### DATASET CONTENT
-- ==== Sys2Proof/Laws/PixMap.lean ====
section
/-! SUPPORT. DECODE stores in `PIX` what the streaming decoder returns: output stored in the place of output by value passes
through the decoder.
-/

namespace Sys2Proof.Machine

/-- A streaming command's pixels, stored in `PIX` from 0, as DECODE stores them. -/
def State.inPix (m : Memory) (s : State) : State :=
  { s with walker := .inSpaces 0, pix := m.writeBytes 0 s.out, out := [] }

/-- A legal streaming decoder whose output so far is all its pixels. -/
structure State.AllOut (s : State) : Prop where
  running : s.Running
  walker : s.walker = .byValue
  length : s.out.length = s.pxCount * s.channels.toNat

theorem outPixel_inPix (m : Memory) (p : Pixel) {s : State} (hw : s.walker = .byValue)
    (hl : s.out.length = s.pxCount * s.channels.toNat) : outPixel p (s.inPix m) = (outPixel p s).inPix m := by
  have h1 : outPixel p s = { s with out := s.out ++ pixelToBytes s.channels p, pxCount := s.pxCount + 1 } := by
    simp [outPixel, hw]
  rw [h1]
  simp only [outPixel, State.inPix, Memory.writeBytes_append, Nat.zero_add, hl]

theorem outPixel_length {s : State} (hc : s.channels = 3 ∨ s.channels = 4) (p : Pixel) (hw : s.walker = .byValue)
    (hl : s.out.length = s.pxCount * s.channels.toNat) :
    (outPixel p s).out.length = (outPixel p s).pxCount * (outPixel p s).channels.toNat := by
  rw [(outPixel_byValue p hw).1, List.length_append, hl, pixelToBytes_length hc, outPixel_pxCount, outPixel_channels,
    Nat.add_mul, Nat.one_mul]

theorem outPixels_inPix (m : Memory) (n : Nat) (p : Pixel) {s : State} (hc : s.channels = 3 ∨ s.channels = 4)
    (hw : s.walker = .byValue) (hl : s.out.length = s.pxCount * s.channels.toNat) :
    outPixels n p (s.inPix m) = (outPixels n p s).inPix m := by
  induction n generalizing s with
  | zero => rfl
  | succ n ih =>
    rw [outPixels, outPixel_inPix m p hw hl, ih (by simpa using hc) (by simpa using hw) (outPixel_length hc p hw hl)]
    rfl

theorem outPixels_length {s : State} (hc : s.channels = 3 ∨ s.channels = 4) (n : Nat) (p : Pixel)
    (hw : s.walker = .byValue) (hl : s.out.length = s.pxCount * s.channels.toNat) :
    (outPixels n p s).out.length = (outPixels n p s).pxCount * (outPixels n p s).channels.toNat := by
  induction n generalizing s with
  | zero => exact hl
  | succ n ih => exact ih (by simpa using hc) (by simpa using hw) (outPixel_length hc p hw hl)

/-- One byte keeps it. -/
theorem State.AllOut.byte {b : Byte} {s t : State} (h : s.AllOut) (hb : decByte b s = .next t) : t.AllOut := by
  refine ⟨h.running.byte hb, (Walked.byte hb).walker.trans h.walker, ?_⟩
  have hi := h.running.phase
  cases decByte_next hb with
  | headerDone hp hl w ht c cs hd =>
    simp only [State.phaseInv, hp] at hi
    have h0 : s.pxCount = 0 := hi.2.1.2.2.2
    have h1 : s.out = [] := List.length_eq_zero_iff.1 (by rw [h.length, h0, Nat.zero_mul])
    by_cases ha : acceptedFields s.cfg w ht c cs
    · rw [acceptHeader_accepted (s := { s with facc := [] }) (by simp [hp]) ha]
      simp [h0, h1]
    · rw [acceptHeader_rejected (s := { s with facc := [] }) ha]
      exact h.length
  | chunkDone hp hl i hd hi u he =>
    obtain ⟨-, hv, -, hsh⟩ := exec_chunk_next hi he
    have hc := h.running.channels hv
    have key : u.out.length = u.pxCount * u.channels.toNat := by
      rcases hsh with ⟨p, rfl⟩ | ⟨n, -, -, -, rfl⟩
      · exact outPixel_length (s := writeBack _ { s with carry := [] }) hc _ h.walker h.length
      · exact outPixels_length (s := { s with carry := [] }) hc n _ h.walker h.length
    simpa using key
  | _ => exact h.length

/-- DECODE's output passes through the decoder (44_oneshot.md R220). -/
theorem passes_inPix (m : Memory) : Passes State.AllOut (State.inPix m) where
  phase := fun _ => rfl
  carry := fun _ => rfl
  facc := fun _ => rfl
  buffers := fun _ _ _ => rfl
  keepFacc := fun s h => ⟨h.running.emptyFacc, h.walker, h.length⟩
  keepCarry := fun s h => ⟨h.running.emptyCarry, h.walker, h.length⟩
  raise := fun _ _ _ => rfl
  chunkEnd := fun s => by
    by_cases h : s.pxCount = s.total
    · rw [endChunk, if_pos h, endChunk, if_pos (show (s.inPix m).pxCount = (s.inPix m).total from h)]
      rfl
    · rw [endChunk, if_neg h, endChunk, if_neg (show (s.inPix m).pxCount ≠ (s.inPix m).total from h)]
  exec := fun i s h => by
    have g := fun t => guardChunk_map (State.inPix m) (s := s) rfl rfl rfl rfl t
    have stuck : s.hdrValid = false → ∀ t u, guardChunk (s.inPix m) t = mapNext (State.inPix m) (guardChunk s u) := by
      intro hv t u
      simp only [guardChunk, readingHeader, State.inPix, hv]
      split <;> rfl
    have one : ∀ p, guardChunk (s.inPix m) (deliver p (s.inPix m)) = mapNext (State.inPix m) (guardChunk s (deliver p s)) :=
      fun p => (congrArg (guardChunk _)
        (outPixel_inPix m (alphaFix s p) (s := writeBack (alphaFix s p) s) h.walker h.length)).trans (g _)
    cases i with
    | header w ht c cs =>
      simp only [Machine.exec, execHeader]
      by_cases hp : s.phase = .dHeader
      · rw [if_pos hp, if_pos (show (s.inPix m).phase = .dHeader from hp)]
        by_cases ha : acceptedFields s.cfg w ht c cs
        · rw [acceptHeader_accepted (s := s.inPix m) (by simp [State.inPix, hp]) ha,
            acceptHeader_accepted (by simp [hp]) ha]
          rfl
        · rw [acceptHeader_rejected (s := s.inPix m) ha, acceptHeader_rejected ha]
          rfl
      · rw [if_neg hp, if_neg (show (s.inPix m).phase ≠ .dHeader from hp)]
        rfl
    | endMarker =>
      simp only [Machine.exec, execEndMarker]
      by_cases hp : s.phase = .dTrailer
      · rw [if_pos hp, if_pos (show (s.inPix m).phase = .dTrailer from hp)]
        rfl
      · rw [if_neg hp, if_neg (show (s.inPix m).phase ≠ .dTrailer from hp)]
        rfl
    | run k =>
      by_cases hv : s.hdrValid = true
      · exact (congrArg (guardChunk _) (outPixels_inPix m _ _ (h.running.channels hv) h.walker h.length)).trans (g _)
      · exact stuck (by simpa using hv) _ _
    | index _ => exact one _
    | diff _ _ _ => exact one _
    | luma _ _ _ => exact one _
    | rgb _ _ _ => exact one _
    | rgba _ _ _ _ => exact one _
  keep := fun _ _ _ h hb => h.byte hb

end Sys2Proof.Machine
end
######
### DATASET CONTENT
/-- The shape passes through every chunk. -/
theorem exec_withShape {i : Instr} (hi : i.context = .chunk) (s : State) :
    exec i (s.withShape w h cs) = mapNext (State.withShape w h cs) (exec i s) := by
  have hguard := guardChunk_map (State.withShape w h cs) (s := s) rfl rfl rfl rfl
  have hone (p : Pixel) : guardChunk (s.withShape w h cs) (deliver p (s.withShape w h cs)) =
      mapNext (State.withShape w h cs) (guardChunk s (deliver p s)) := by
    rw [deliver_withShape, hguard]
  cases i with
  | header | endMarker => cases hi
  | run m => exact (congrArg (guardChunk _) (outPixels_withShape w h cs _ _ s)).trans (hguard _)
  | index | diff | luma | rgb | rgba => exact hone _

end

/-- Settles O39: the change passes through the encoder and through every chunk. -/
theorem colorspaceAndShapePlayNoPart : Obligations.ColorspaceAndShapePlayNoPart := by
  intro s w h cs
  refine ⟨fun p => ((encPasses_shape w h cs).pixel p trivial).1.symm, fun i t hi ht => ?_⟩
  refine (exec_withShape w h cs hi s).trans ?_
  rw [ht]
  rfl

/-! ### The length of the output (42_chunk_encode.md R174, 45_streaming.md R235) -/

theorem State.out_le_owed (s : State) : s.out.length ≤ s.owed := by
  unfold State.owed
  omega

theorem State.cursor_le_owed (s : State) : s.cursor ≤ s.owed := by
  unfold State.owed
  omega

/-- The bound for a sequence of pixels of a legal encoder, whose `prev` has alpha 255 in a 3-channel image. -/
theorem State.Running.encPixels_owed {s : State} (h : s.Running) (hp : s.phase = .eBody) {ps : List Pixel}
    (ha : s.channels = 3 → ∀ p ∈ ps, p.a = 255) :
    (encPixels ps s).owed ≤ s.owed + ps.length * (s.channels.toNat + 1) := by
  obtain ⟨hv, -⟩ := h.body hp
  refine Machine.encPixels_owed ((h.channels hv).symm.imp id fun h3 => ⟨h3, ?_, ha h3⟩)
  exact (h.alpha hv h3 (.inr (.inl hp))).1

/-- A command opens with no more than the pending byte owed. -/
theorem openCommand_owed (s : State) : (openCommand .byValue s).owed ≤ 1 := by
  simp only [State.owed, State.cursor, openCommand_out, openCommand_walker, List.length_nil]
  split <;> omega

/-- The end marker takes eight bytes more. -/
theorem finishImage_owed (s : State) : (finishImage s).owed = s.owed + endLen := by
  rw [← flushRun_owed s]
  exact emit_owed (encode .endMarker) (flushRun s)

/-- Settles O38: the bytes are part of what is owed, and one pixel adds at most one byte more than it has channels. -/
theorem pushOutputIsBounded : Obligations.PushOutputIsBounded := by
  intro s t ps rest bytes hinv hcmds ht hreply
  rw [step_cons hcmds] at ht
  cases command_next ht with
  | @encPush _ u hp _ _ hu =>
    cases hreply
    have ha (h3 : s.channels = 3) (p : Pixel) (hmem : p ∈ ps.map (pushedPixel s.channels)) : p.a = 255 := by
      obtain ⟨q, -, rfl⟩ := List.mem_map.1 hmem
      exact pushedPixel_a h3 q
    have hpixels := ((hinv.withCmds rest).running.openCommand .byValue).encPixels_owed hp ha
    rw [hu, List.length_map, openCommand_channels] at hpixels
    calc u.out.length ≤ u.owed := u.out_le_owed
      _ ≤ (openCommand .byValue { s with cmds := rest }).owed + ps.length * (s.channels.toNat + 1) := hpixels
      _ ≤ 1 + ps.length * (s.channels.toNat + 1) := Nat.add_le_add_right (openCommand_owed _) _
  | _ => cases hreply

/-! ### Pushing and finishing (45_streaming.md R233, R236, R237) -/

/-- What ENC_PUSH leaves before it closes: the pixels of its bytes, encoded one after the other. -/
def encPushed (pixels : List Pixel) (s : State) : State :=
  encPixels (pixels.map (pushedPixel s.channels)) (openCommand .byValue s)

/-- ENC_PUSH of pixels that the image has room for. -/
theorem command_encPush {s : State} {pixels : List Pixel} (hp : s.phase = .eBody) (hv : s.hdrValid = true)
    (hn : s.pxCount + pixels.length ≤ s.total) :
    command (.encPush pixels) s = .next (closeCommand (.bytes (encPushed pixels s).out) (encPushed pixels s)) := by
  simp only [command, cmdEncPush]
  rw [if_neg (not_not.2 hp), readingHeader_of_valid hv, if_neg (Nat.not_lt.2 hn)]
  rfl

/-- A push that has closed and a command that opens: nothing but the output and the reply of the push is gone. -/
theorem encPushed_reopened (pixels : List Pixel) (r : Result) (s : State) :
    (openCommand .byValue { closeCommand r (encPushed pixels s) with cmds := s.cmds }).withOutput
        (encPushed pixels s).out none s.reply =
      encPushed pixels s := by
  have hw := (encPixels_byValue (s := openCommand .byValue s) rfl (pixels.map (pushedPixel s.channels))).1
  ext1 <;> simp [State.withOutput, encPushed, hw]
######
### DATASET CONTENT
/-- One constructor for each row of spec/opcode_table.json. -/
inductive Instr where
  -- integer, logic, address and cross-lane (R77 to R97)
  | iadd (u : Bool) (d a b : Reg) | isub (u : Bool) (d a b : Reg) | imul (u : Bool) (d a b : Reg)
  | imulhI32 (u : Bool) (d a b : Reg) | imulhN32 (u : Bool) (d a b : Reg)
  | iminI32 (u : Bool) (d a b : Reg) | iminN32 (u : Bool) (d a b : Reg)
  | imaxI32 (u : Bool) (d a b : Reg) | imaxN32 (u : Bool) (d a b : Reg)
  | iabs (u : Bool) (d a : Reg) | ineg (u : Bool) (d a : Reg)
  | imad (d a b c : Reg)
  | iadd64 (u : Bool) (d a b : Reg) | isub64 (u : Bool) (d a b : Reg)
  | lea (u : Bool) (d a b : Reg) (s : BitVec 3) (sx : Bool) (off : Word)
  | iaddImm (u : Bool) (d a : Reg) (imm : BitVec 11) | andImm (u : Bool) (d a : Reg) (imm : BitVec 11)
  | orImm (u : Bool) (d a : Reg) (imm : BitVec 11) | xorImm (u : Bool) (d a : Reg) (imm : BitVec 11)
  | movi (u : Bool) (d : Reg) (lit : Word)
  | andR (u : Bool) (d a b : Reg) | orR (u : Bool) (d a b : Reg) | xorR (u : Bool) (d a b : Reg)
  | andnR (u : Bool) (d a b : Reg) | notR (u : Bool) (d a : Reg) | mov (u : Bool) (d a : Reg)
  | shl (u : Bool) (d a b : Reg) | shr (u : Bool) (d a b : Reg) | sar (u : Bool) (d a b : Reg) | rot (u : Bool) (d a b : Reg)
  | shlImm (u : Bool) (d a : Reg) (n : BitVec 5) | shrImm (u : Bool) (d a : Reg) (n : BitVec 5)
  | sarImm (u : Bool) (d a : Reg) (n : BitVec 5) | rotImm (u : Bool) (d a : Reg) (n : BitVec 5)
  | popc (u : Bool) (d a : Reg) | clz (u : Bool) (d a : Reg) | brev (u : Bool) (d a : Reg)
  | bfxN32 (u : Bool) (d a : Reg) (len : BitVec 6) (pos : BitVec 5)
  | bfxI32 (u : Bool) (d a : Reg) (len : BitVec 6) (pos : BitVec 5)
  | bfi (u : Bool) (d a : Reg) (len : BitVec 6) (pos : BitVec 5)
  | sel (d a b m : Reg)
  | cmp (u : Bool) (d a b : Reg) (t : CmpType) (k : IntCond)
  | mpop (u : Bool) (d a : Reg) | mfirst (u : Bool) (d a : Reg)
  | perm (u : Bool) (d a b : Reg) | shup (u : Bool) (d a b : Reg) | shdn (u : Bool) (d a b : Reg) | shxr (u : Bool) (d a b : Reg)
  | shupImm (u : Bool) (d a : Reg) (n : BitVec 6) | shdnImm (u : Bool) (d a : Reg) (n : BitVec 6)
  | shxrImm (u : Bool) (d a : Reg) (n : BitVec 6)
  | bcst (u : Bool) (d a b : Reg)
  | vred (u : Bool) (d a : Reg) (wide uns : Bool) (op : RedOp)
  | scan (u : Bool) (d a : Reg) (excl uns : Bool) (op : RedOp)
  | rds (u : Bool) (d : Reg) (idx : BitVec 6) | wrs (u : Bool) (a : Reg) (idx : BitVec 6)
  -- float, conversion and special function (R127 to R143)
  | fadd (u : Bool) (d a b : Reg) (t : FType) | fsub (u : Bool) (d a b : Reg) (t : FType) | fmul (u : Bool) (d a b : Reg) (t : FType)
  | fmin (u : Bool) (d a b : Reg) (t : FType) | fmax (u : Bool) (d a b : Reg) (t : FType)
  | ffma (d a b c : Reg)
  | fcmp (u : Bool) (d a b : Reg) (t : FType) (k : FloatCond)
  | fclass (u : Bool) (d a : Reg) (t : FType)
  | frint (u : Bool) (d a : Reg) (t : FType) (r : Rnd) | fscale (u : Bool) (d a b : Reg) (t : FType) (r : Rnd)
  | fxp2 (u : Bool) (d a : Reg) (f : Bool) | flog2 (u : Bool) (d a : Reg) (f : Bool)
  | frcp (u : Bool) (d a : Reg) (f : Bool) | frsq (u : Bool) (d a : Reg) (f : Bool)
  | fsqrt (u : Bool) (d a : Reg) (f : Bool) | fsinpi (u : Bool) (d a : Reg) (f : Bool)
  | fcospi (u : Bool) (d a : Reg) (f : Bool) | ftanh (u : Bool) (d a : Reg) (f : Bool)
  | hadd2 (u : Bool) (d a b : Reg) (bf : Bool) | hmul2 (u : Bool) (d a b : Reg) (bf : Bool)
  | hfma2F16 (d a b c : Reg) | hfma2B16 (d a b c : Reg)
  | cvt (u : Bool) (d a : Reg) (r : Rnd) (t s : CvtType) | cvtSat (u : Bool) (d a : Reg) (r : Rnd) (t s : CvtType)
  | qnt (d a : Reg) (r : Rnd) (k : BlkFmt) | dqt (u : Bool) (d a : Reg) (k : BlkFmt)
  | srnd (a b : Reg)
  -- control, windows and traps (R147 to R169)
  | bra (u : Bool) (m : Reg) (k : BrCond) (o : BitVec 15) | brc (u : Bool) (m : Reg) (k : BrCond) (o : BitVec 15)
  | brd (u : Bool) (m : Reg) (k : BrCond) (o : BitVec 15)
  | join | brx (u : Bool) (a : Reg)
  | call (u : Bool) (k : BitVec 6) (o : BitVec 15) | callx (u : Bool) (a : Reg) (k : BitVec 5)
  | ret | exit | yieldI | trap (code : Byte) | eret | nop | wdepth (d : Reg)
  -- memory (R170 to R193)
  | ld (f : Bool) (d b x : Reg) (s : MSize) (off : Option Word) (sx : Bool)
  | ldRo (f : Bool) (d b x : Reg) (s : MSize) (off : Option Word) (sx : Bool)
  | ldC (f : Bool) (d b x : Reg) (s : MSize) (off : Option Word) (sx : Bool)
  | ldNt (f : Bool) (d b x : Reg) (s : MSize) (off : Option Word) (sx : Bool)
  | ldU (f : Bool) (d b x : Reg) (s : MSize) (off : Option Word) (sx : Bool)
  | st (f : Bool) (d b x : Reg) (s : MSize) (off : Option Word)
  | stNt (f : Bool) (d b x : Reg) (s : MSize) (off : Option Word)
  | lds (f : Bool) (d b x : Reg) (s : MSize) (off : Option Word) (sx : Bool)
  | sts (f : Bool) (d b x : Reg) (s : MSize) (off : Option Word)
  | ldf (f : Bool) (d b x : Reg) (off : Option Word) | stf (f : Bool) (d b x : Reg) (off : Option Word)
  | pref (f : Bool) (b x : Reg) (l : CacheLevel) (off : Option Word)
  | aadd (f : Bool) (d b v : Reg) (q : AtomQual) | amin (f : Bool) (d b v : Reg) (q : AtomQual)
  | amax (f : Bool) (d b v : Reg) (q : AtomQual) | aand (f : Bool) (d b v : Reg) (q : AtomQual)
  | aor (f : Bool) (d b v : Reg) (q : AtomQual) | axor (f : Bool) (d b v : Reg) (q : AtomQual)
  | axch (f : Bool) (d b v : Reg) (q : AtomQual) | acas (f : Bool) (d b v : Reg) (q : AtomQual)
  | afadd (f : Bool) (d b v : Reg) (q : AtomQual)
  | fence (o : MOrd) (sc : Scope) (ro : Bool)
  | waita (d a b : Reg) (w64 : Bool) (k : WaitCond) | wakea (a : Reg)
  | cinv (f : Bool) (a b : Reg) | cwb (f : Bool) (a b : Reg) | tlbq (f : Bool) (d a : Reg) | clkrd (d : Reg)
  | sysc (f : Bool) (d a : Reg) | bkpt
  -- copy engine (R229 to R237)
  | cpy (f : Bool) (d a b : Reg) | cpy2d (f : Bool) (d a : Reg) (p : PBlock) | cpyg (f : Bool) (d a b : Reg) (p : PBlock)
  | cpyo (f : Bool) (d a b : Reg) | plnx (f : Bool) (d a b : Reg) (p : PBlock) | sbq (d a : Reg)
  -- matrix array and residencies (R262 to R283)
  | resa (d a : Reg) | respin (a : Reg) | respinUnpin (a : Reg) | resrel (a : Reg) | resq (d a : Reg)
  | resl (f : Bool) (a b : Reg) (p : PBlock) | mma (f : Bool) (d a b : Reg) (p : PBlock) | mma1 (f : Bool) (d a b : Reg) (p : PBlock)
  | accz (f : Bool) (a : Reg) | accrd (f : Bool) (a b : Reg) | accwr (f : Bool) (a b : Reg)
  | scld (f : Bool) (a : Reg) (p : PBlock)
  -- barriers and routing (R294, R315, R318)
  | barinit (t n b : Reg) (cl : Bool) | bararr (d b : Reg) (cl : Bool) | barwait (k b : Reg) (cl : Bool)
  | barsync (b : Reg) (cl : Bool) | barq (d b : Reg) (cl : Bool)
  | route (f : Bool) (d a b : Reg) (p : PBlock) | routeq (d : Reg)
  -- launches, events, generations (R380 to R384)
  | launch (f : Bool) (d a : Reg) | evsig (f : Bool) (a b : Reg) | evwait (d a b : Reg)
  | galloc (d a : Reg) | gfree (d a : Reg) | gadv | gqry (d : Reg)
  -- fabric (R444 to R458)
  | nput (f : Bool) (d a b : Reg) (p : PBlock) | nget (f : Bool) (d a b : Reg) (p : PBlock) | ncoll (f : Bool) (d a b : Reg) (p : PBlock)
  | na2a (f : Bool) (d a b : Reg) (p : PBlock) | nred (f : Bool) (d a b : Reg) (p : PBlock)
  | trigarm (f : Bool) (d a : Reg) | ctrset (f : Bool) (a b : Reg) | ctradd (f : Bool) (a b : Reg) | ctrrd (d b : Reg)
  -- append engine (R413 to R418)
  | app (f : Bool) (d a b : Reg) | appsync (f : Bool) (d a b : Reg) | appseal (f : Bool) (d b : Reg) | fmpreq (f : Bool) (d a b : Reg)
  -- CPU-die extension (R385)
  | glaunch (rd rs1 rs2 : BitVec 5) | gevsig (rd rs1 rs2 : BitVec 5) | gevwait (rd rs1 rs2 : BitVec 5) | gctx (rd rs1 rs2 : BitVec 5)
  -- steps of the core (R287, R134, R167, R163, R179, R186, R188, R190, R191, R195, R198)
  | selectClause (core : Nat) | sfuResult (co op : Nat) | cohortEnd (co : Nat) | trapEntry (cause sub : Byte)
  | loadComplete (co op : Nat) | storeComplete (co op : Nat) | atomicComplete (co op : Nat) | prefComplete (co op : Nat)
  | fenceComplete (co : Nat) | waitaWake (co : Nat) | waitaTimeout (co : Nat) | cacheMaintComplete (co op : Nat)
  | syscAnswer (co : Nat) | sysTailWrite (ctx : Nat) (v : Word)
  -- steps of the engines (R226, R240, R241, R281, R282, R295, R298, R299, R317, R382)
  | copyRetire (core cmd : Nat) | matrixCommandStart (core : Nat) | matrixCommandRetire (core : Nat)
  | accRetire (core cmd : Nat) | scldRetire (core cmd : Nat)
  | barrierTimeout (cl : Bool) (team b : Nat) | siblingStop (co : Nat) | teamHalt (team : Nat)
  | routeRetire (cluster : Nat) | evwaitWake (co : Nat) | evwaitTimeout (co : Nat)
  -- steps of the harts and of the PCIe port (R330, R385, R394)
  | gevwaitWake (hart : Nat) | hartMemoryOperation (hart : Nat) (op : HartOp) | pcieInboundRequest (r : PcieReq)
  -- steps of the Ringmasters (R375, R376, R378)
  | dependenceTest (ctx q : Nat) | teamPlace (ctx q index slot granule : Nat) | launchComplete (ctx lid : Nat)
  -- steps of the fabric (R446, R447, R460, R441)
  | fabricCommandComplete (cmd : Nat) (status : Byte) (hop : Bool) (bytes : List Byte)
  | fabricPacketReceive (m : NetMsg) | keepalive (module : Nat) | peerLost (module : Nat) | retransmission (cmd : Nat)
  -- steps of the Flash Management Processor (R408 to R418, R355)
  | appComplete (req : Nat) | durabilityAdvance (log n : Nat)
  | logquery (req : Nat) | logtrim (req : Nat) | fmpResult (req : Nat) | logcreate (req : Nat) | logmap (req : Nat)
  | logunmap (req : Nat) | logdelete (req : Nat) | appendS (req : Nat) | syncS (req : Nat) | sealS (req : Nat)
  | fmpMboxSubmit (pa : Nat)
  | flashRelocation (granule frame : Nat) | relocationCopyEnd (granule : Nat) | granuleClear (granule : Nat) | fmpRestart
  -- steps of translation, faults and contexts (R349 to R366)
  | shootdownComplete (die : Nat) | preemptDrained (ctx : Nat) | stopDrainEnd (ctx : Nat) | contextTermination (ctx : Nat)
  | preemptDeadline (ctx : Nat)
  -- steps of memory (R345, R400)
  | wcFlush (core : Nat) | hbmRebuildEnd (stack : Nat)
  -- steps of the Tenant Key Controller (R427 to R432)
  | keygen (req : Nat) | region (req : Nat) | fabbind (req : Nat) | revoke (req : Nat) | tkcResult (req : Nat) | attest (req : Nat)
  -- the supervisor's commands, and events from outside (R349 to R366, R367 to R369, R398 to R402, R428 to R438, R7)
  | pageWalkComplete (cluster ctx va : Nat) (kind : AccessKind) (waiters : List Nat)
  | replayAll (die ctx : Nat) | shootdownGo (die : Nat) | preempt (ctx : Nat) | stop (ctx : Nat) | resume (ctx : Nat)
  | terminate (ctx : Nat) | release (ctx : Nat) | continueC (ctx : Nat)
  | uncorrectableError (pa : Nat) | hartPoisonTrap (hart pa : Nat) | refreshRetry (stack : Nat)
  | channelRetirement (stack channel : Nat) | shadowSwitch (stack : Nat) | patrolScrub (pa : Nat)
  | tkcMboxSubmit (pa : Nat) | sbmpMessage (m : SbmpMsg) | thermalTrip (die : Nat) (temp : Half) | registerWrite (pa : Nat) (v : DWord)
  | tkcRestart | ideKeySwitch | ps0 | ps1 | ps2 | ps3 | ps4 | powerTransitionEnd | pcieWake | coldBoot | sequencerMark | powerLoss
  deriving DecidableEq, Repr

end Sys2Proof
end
######
■ GOAL OF THE EXERCISE
Find "FType) | fmax" in the entries above and copy that whole line exactly, then each line after it through the line that contains "Bool) | frsq".

■ WRITTEN RESPONSE
  | fmin (u : Bool) (d a b : Reg) (t : FType) | fmax (u : Bool) (d a b : Reg) (t : FType)
  | ffma (d a b c : Reg)
  | fcmp (u : Bool) (d a b : Reg) (t : FType) (k : FloatCond)
  | fclass (u : Bool) (d a : Reg) (t : FType)
  | frint (u : Bool) (d a : Reg) (t : FType) (r : Rnd) | fscale (u : Bool) (d a b : Reg) (t : FType) (r : Rnd)
  | fxp2 (u : Bool) (d a : Reg) (f : Bool) | flog2 (u : Bool) (d a : Reg) (f : Bool)
  | frcp (u : Bool) (d a : Reg) (f : Bool) | frsq (u : Bool) (d a : Reg) (f : Bool)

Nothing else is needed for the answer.